**What to work on**
When you reach the line containing "h, classify_memRead, isMember_memRead]" in the data below, begin returning lines exactly as written, and stop once the line containing "simp [decodeGroup, outputMux]" has been returned.

**Collection entries**
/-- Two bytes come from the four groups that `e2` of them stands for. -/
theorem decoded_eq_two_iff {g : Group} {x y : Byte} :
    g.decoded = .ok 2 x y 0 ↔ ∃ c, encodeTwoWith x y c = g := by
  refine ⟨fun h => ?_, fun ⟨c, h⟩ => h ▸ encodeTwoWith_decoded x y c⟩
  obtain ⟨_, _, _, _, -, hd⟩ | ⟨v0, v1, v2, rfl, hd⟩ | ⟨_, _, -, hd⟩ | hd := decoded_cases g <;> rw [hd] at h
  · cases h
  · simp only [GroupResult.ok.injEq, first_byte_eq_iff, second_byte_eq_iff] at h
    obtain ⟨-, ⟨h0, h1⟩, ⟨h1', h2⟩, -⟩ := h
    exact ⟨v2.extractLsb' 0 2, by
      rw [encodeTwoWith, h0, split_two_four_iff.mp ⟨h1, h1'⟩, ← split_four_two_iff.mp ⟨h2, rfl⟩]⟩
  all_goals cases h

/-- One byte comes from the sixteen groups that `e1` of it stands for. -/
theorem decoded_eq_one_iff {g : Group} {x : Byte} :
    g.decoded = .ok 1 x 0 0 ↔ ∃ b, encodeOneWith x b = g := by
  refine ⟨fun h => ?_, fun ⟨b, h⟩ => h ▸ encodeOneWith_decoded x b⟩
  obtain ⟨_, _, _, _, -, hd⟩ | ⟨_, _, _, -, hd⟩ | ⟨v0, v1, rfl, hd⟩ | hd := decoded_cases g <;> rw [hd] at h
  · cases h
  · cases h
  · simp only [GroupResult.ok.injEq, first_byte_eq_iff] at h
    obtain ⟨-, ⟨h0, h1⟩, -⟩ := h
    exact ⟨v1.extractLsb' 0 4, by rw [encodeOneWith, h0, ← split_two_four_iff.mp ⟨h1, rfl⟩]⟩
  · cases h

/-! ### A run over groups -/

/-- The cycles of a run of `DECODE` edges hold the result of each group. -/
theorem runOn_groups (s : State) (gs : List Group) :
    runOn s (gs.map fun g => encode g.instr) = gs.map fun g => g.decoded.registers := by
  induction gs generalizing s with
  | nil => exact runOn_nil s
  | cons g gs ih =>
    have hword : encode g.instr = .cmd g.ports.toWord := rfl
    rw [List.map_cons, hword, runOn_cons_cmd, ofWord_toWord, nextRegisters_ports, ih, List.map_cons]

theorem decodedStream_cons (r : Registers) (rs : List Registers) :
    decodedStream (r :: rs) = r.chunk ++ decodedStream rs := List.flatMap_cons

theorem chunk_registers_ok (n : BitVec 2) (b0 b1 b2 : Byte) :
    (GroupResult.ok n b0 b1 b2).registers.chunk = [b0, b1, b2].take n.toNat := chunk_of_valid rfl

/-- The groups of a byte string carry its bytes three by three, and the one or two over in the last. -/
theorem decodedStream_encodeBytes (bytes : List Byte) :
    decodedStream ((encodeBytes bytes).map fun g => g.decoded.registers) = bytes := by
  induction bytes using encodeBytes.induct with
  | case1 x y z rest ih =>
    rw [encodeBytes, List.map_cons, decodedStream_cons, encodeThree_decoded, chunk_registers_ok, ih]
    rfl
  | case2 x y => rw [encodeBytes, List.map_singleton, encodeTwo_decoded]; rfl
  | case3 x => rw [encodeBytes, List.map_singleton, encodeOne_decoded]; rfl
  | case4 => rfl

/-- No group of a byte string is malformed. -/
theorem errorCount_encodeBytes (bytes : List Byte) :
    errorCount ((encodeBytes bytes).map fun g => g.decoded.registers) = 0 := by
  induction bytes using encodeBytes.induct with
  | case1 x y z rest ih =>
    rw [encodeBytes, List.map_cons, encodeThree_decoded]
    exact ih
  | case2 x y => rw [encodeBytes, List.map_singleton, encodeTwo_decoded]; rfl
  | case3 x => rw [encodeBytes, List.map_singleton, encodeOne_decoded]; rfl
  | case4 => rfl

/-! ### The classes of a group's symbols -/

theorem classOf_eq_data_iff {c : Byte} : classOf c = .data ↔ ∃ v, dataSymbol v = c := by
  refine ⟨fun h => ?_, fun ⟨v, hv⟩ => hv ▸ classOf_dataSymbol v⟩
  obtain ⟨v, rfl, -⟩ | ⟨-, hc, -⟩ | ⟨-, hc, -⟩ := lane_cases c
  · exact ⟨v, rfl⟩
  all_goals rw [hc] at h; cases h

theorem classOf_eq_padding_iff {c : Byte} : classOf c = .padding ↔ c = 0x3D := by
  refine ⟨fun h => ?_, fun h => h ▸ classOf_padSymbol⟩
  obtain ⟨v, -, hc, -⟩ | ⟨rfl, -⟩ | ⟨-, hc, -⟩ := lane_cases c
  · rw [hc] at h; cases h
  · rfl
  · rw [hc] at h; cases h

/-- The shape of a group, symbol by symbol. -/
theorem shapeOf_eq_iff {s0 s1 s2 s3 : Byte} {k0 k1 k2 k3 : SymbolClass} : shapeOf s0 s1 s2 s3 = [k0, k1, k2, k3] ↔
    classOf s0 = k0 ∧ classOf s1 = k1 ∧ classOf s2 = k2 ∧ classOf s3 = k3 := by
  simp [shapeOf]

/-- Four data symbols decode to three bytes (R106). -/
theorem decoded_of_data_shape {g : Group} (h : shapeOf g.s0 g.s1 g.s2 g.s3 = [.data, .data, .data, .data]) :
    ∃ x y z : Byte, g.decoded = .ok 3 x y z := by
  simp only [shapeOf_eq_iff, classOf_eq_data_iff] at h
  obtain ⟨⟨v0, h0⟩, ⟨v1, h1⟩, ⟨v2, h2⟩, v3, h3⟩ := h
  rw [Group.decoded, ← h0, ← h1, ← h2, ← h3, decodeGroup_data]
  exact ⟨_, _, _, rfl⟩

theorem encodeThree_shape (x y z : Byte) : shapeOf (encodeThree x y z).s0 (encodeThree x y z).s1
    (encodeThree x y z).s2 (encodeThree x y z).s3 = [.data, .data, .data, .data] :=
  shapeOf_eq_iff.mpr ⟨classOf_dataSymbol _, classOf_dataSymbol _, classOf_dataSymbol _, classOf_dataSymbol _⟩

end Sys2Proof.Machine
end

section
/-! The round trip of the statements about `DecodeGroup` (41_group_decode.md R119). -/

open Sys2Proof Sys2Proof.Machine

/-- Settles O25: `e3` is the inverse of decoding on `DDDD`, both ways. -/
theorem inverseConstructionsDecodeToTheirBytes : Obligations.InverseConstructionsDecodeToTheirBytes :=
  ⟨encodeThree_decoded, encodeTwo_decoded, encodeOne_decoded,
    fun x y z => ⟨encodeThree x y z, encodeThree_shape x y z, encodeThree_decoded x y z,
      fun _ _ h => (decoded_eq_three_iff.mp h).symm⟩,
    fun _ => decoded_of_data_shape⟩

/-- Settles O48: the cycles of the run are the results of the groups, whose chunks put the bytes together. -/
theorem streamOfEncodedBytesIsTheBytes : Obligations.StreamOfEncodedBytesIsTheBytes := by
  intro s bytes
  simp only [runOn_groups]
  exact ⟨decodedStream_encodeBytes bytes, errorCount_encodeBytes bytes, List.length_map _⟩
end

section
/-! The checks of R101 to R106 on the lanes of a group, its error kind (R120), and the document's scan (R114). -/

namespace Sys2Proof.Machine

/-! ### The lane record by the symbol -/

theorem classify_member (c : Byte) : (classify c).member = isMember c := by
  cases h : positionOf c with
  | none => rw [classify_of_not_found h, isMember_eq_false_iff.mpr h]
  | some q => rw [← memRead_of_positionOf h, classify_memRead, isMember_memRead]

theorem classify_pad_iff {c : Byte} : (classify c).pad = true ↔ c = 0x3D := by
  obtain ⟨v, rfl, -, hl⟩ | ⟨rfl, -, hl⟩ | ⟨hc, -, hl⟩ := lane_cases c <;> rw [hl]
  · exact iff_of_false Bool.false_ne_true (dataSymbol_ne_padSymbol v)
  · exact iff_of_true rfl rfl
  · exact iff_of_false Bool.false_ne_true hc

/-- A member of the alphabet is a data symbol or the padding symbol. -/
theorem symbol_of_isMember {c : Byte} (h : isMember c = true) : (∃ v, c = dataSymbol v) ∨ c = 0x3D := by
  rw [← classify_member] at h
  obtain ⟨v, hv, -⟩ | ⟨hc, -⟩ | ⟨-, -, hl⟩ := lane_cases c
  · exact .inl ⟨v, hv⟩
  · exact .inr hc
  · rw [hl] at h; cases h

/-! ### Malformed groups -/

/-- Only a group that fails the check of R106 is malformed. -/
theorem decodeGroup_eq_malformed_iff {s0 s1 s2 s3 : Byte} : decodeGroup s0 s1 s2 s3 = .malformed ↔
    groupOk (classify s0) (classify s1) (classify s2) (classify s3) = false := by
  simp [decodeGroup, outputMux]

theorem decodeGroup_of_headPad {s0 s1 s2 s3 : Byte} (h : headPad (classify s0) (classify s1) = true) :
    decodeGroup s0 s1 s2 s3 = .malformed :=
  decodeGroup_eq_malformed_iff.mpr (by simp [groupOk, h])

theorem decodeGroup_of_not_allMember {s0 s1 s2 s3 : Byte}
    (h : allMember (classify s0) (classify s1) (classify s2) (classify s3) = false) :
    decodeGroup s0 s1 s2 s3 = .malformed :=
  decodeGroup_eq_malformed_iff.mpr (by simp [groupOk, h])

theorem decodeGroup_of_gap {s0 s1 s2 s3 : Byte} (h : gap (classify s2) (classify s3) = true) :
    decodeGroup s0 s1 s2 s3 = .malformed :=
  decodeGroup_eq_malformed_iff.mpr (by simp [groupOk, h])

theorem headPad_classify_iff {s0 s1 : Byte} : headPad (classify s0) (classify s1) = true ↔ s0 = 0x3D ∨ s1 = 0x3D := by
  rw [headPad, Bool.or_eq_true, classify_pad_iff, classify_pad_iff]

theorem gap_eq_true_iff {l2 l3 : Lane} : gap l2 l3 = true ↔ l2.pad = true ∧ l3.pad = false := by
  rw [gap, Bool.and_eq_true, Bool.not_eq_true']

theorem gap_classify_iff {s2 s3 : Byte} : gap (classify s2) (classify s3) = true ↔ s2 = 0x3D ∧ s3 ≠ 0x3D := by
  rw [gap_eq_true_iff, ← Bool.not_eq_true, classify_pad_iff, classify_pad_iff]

...

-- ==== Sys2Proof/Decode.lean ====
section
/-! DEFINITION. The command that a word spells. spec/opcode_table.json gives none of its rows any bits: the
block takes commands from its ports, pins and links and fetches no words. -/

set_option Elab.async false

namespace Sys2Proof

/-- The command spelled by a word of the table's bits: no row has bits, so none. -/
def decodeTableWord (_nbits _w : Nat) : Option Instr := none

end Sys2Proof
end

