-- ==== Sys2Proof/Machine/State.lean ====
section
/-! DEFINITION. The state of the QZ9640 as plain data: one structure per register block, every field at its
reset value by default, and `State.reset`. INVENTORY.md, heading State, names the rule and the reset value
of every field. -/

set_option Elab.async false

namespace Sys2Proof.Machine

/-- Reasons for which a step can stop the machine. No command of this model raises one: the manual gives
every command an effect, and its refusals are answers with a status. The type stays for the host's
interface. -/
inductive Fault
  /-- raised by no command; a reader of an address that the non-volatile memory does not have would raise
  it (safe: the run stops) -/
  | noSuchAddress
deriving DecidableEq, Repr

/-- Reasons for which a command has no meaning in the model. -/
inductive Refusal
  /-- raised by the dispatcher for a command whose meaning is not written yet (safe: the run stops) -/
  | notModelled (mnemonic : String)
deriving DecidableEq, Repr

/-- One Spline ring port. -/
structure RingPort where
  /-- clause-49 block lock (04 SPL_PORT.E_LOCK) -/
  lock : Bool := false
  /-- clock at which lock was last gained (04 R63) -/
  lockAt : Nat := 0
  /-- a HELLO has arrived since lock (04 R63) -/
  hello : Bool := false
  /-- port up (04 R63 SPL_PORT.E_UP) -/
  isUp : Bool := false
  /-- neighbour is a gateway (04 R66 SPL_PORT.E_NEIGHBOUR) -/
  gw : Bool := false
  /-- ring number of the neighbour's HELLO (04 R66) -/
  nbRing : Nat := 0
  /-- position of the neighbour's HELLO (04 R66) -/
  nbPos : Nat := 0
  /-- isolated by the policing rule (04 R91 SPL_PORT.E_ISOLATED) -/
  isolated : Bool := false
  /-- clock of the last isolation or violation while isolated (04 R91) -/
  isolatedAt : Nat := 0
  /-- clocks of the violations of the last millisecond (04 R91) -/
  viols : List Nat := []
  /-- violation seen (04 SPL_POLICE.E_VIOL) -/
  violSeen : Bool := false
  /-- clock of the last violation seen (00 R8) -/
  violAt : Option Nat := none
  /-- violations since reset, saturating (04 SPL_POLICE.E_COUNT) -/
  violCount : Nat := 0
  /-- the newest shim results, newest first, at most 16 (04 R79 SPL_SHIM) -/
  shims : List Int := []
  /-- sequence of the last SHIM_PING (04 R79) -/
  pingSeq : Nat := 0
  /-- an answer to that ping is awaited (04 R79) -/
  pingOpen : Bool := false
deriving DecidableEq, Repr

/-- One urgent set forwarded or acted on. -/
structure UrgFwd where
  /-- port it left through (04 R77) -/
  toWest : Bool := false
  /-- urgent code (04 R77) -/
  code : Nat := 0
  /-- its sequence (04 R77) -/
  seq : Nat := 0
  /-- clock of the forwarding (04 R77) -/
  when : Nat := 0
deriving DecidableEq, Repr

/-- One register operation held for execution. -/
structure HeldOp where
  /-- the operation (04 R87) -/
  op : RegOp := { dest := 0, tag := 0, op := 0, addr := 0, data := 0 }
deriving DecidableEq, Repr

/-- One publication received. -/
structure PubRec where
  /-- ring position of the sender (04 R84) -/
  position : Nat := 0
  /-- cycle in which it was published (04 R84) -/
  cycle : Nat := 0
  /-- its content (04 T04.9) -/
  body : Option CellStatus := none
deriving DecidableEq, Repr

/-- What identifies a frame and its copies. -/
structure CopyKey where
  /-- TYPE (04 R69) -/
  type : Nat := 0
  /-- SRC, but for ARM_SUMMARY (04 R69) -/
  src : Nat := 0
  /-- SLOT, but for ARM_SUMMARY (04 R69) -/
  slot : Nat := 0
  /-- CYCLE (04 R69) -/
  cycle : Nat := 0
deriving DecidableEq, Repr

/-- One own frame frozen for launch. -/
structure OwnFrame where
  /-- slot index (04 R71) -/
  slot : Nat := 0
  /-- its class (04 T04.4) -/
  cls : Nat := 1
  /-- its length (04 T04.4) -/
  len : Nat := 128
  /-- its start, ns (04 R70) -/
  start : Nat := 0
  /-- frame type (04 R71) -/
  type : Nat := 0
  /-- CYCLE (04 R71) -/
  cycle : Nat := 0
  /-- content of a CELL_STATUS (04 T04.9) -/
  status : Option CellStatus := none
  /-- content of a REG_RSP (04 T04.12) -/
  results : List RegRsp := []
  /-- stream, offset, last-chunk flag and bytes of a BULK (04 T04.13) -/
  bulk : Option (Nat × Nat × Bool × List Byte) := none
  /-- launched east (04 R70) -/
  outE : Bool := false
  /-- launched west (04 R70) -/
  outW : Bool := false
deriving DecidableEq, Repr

**Answer box**
  | some q => rw [← memRead_of_positionOf h, classify_memRead, isMember_memRead]

theorem classify_pad_iff {c : Byte} : (classify c).pad = true ↔ c = 0x3D := by
  obtain ⟨v, rfl, -, hl⟩ | ⟨rfl, -, hl⟩ | ⟨hc, -, hl⟩ := lane_cases c <;> rw [hl]
  · exact iff_of_false Bool.false_ne_true (dataSymbol_ne_padSymbol v)
  · exact iff_of_true rfl rfl
  · exact iff_of_false Bool.false_ne_true hc

/-- A member of the alphabet is a data symbol or the padding symbol. -/
theorem symbol_of_isMember {c : Byte} (h : isMember c = true) : (∃ v, c = dataSymbol v) ∨ c = 0x3D := by
  rw [← classify_member] at h
  obtain ⟨v, hv, -⟩ | ⟨hc, -⟩ | ⟨-, -, hl⟩ := lane_cases c
  · exact .inl ⟨v, hv⟩
  · exact .inr hc
  · rw [hl] at h; cases h

/-! ### Malformed groups -/

/-- Only a group that fails the check of R106 is malformed. -/
theorem decodeGroup_eq_malformed_iff {s0 s1 s2 s3 : Byte} : decodeGroup s0 s1 s2 s3 = .malformed ↔
    groupOk (classify s0) (classify s1) (classify s2) (classify s3) = false := by
  simp [decodeGroup, outputMux]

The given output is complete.